Another difference that needs to be resolved between the Senate and House involves cyberthreat information sharing. The House-passed CISPA bill goes too far in providing liability protection to businesses that share cyberthreat information, according to some senators and the White House (see White House Threatens CISPA Veto, Again). An April veto threat issued by the White House says: "Specifically, even if there is no clear intent to do harm, the law should not immunize a failure to take reasonable measures, such as the sharing of information, to prevent harm when and if the entity knows that such inaction will cause damage or otherwise injure or endanger other entities or individuals."
Some senators, backed by the White House, believe the House-passed CISPA bill fails to provide sufficient transparency to protect privacy and civil liberties when information is shared among government agencies, a contention the House sponsors dispute.
In the last Congress, Senate Majority Leader Harry Reid, D-Nev., combined the various pieces of cybersecurity legislation - FISMA reform, cyberthreat sharing and DHS cybersecurity reorganization, among others - into a single bill, the Cybersecurity Act of 2012.
The Senate hasn't decided whether it will take that omnibus approach this year. But a senior Obama administration official who works closely with Congress hints the Senate might take a different tack this year. "We will look at all the different ways we can put pieces of legislation together," the official says. "It may not come out as one giant, sweeping piece of cybersecurity legislation.
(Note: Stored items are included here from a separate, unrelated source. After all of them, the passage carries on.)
/-- The switches of a logical device that live in its configuration space and its CXL component registers: bit 4
Mem_Enable, 5 MSI-X Enable, 6 function mask, 8 HDM-DB enable, 9 PME_En, 10 Interrupt Disable; a 1 in bit 11 clears
PME_Status (R104, R347, R357, R358, R364; the word is the model's, assumption 51). -/
def State.configWrite (s : State) (k : Nat) (v : Reg64) : State :=
  s.config k fun s =>
    let s := s.modLd k fun d => { d with
      memEn := bitOf v 4, msix := bitOf v 5, fmask := bitOf v 6, hdmDb := bitOf v 8, pmeEn := bitOf v 9
      intxDis := bitOf v 10, pme := w1cB d.pme (bitOf v 11) }
    let s := s.sendPending k
    match s.allotOf k with
    | some n => s.updIntx n
    | none => s

/-- REGISTER_WRITE: offsets from 2^32 on name the configuration word of logical device `off - 2^32` (assumption 51). -/
def execRegisterWrite (t by_ off width : Nat) (v : Reg64) (s : State) : Host.Outcome State Fault Refusal :=
  let s := s.start t
  if 2 ^ 32 ≤ off then .next (if off < 2 ^ 32 + 128 then s.configWrite (off - 2 ^ 32) v else s)
  else if 64 ≤ by_ then .next s
  else .next (s.viaBar by_ off fun s => s.barWrite by_ off width v)

end Sys2Proof.Machine
end

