/-- The management bus (R364, R403, R417, R426, R459, R460): the state and the sensors are read, a level is held before
READY and set from then on, a wake request signals PME, and a configuration record is gathered piece by piece, and
judged at its last. -/
def Obligations.ManagementBusRows : Prop :=
  ∀ (s u : State) (t : Count), u = s.start t →
    (exec (.getState t) s = .next { u with
      out := [.reply 0 [u.gen.phase, u.plan.cur.ver, u.levelNow, u.tam.pair] []] }) ∧
    (∀ l, u.gen.phase = 0 ∨ u.gen.phase = 7 → exec (.powerLevel t l) s = .next { u with out := [.reply 1 [] []] }) ∧
    (∀ l, u.gen.phase ≠ 0 → u.gen.phase ≠ 7 → 3 < l →
      exec (.powerLevel t l) s = .next { u with out := [.reply 2 [] []] }) ∧
    (∀ l, u.gen.phase ≠ 0 → u.gen.phase ≠ 7 → u.gen.phase ≠ 6 → l ≤ 3 → exec (.powerLevel t l) s = .next { u with
      plan := { u.plan with heldLevel := some l }, out := [.reply 0 [l] []] }) ∧
    (∀ l, u.gen.phase = 6 → l ≤ 3 → exec (.powerLevel t l) s = .next ((u.levelTo l).emit (.reply 0 [l] []))) ∧
    (∀ p l, exec (.wake t p l) s = .next ((u.signalPme (ldKey p l)).emit (.reply 0 [] []))) ∧
    (u.gen.conv = true →
      exec (.pldmSensorRead t 0) s = .next { u with out := [.reply 0 [0, fld u.pwr.input 0 16] []] } ∧
      exec (.pldmSensorRead t 1) s = .next { u with out := [.reply 0 [0, fld u.pwr.input 16 16] []] } ∧
      exec (.pldmSensorRead t 2) s = .next { u with out := [.reply 0 [0, fld u.pwr.coolant 0 8] []] } ∧
      exec (.pldmSensorRead t 3) s = .next { u with out := [.reply 0 [0, fld u.pwr.coolant 8 8] []] } ∧
      exec (.pldmSensorRead t 4) s = .next { u with out := [.reply 0 [0, fld u.pwr.coolant 16 16] []] } ∧
      exec (.pldmSensorRead t 5) s = .next { u with out := [.reply 0 [0, (u.dom u.hottest).junction] []] }) ∧
    (exec (.pldmSensorRead t 6) s = .next { u with out := [.reply 0 [0, u.levelNow] []] }) ∧
    (∀ i, i < 6 → u.gen.conv = false → exec (.pldmSensorRead t i) s = .next { u with out := [.reply 0 [1] []] }) ∧
    (∀ i, 6 < i → exec (.pldmSensorRead t i) s = .next { u with out := [.reply 2 [] []] }) ∧
    (∀ off b last, u.gen.phase = 0 ∨ u.gen.phase = 1 ∨ u.gen.phase = 7 →
      exec (.cfgRecord t off b last) s = .next { u with out := [.reply 1 [] []] }) ∧
    (∀ (off : Nat) (b : Bytes), u.gen.phase ≠ 0 → u.gen.phase ≠ 1 → u.gen.phase ≠ 7 → b.length ≤ 256 →
      off + b.length ≤ 17176 → ∀ buf : Sparse Byte,
      buf = b.zipIdx.foldl (fun m e => sput 0 m (off + e.2) e.1) u.sec.busBuf →
      exec (.cfgRecord t off b false) s = .next { u with
        sec := { u.sec with busBuf := buf }
        out := [.reply 0 [atB 1 u.sec.cfgAccepted + at_ 8 4 u.sec.cfgReason] []] } ∧
      ∀ w, w = State.commitRecord { u with sec := { u.sec with busBuf := buf } } (sbytes buf 17176) →
        exec (.cfgRecord t off b true) s = .next { w with
          sec := { w.sec with busBuf := [] }
          out := [.reply 0 [atB 1 w.sec.cfgAccepted + at_ 8 4 w.sec.cfgReason] []] })

/-- Configuration records and key slots (R402 to R405, R407, R409): a record that fails a check of R403 sets its reason
and nothing else, and one that passes waits for the next reset with its owner enrolled; the mask of a loaded slot is
read-only, a slot bound to an extent is not erased, and an erased one loses its wrapped key with its key. -/
def Obligations.ConfigurationAndSlotWrites : Prop :=
  (∀ (s : State) (b : Bytes), (s.judgeRecord b ≠ 0 →
      s.commitRecord b = { s with sec := { s.sec with cfgAccepted := false, cfgReason := s.judgeRecord b } }) ∧
    (s.judgeRecord b = 0 → ∀ w, w = s.commitRecord b → w = { s with sec := w.sec } ∧
      w.sec = { s.sec with
        cfgAccepted := true, cfgReason := 0, nextRecord := b, owned := true
        ownerRsa := w.sec.ownerRsa, ownerSlh := w.sec.ownerSlh } ∧
      (leAt b 40 48 ≠ 0 → leAt b 88 48 ≠ 0 →
        w.sec.ownerRsa = BitVec.ofNat 384 (leAt b 40 48) ∧ w.sec.ownerSlh = BitVec.ofNat 384 (leAt b 88 48)) ∧
      (leAt b 40 48 = 0 ∨ leAt b 88 48 = 0 → s.sec.owned = true →
        w.sec.ownerRsa = s.sec.ownerRsa ∧ w.sec.ownerSlh = s.sec.ownerSlh))) ∧
  (∀ (s u : State) (t : Count) (v : Reg32) (x : Reg64) (k : Nat), s.barOn 0 = true → u = s.start t →
    k = fld u.sec.slotSel 0 8 →
    (exec (.cfgCommit t v) s = .next (u.commitRecord (sbytes u.sec.cfgBuf 17176))) ∧
    ((u.slot k).loaded = true → exec (.secSlotAssign t x) s = .next { u with
      lowHalf := sdel u.lowHalf 0x130028, sec := { u.sec with slotErr := true } }) ∧
    ((u.slot k).loaded = false → exec (.secSlotAssign t x) s = .next { u with
      lowHalf := sdel u.lowHalf 0x130028
      sec := { u.sec with
        slots := sput .init u.sec.slots k { u.slot k with assign := x }, slotAssign := x } }) ∧
    (u.slotBound k ≠ 0 → exec (.slotErase t v) s = .next { u with sec := { u.sec with slotErr := true } }) ∧
    (u.slotBound k = 0 → exec (.slotErase t v) s = .next { u with sec := { u.sec with
      slots := sput .init u.sec.slots k { u.slot k with loaded := false, key := 0 }
      wrapped := sdel u.sec.wrapped k
      erasePending := u.sec.erasePending || (u.slot k).loaded } }) ∧
    (exec (.keyEraseFlashDone t) s = .next { u with sec := { u.sec with erasePending := false } }))
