@[simp] theorem State.keepView_settings (s : State) (a1 a2 : Nat) (a3 : Extent) :
    (@State.keepView s a1 a2 a3).settings = s.settings := by
  unfold State.keepView; (repeat' split) <;> simp

@[simp] theorem State.endViews_settings (s : State) (a1 : Nat) (a2 : Option Nat) :
    (@State.endViews s a1 a2).settings = s.settings := by
  simp only [State.endViews]; (repeat' split) <;> simp_all

@[simp] theorem State.dropShadows_settings (s : State) (a1 a2 : Nat) :
    (@State.dropShadows s a1 a2).settings = s.settings := by
  simp [State.dropShadows]

@[simp] theorem State.revokeReached_settings (s : State) (a1 : Nat) :
    (@State.revokeReached s a1).settings = s.settings := by
  unfold State.revokeReached; (repeat' split) <;> simp

@[simp] theorem State.passTiles_settings (s : State) (a1 : Nat) (a2 : Extent) (a3 : Nat) :
    (@State.passTiles s a1 a2 a3).settings = s.settings := by
  unfold State.passTiles; (repeat' split) <;> simp

@[simp] theorem State.dropExtent_settings (s : State) (a1 : Nat) :
    (@State.dropExtent s a1).settings = s.settings := by
  simp only [State.dropExtent]; (repeat' split) <;> simp_all

@[simp] theorem State.reap_settings (s : State) :
    (@State.reap s).settings = s.settings := by
  simp [State.reap]

@[simp] theorem State.revokeLost_settings (s : State) (a1 : Nat) :
    (@State.revokeLost s a1).settings = s.settings := by
  unfold State.revokeLost; (repeat' split) <;> simp

@[simp] theorem State.loseLines_settings (s : State) (a1 : Nat) (a2 : List Nat) (a3 a4 : Nat) :
    (@State.loseLines s a1 a2 a3 a4).settings = s.settings := by
  unfold State.loseLines; (repeat' split) <;> simp

@[simp] theorem State.moveWaits_settings (s : State) (a1 a2 : Nat) :
    (@State.moveWaits s a1 a2).settings = s.settings := by
  simp [State.moveWaits]

@[simp] theorem State.vacate_settings (s : State) (a1 : Nat) :
    (@State.vacate s a1).settings = s.settings := by
  simp only [State.vacate]; (repeat' split) <;> simp_all

@[simp] theorem State.takeFrames_settings (s : State) (a1 a2 : Nat) :
    (@State.takeFrames s a1 a2).settings = s.settings := by
  simp [State.takeFrames]

@[simp] theorem State.retireChannel_settings (s : State) (a1 a2 : Nat) :
    (@State.retireChannel s a1 a2).settings = s.settings := by
  simp [State.retireChannel, apply_ite State.settings]

@[simp] theorem State.recordChannel_settings (s : State) (a1 : Nat) :
    (@State.recordChannel s a1).settings = s.settings := by
  simp [State.recordChannel]

@[simp] theorem State.channelLost_settings (s : State) (a1 : Nat) :
    (@State.channelLost s a1).settings = s.settings := by
  simp [State.channelLost, apply_ite State.settings]

@[simp] theorem State.testEvacuating_settings (s : State) (a1 : List (Nat × Nat)) :
    (@State.testEvacuating s a1).settings = s.settings := by
  simp [State.testEvacuating, apply_ite State.settings]

@[simp] theorem State.sramCount_settings (s : State) (a1 : ParityFault) :
    (@State.sramCount s a1).settings = s.settings := by
  simp [State.sramCount, apply_ite State.settings]

@[simp] theorem State.parityMark_settings (s : State) (a1 a2 : Nat) :
    (@State.parityMark s a1 a2).settings = s.settings := by
  unfold State.parityMark; (repeat' split) <;> simp

@[simp] theorem State.parityMerge_settings (s : State) (a1 a2 : Nat) (a3 : ReadEnv) :
    (@State.parityMerge s a1 a2 a3).settings = s.settings := by
  unfold State.parityMerge; repeat' first
    | (simp [apply_ite State.settings]; done)
    | (simp_all [apply_ite State.settings]; done)
    | split
    | refine (foldl_settings _ (fun _ _ => ?_) _ _).trans ?_
    | refine (foldl_settings2 _ (fun _ _ => ?_) _ _).trans ?_
    | refine (foldl_settings3 _ (fun _ _ => ?_) _ _).trans ?_
    | refine (foldl_settings4 _ (fun _ _ => ?_) _ _).trans ?_
    | (simp only [apply_ite State.settings]) | simp

@[simp] theorem State.faultAllot_settings (s : State) (a1 : Nat) :
    (@State.faultAllot s a1).settings = s.settings := by
  simp [State.faultAllot]

@[simp] theorem State.reloadSlot_settings (s : State) (a1 : Nat) :
    (@State.reloadSlot s a1).settings = s.settings := by
  unfold State.reloadSlot; (repeat' split) <;> simp

@[simp] theorem State.dropCheck_settings (s : State) (a1 : Nat) :
    (@State.dropCheck s a1).settings = s.settings := by
  simp [State.dropCheck]

@[simp] theorem State.parityFault_settings (s : State) (a1 : ParityFault) (a2 : ReadEnv) :
    (@State.parityFault s a1 a2).settings = s.settings := by
  simp only [State.parityFault]; (repeat' split) <;> simp_all

@[simp] theorem State.meetEnv_settings (s : State) (a1 : Count) (a2 : ReadEnv) :
    (@State.meetEnv s a1 a2).settings = (s.start a1).settings := by
  simp [State.meetEnv]

end Sys2Proof.Machine
end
We would be OK with that."
Senate Commerce Committee Chairman Jay Rockefeller, who shepherd legislation through his committee in July that would codify the cybersecurity framework of voluntary IT security best practices being developed through the auspices of the National Institute of Standards and Technology, sees other committees taking independent action on cybersecurity measures (see Senate Panel Passes Cybersecurity Bill). "I'm confident that others will follow our lead and develop their own bipartisan bills with key elements, including information sharing, that will complement our work to help strengthen and improve our economic and national security," Rockefeller says.
It's never safe to wager on what Congress will do. But the senior Obama administration official seems willing to take on a bet that Congress will enact significant cybersecurity legislation. "I continue to be optimistic that we can, through continued engagement with Congress, figure out a way to get meaningful cybersecurity legislation passed," the official says.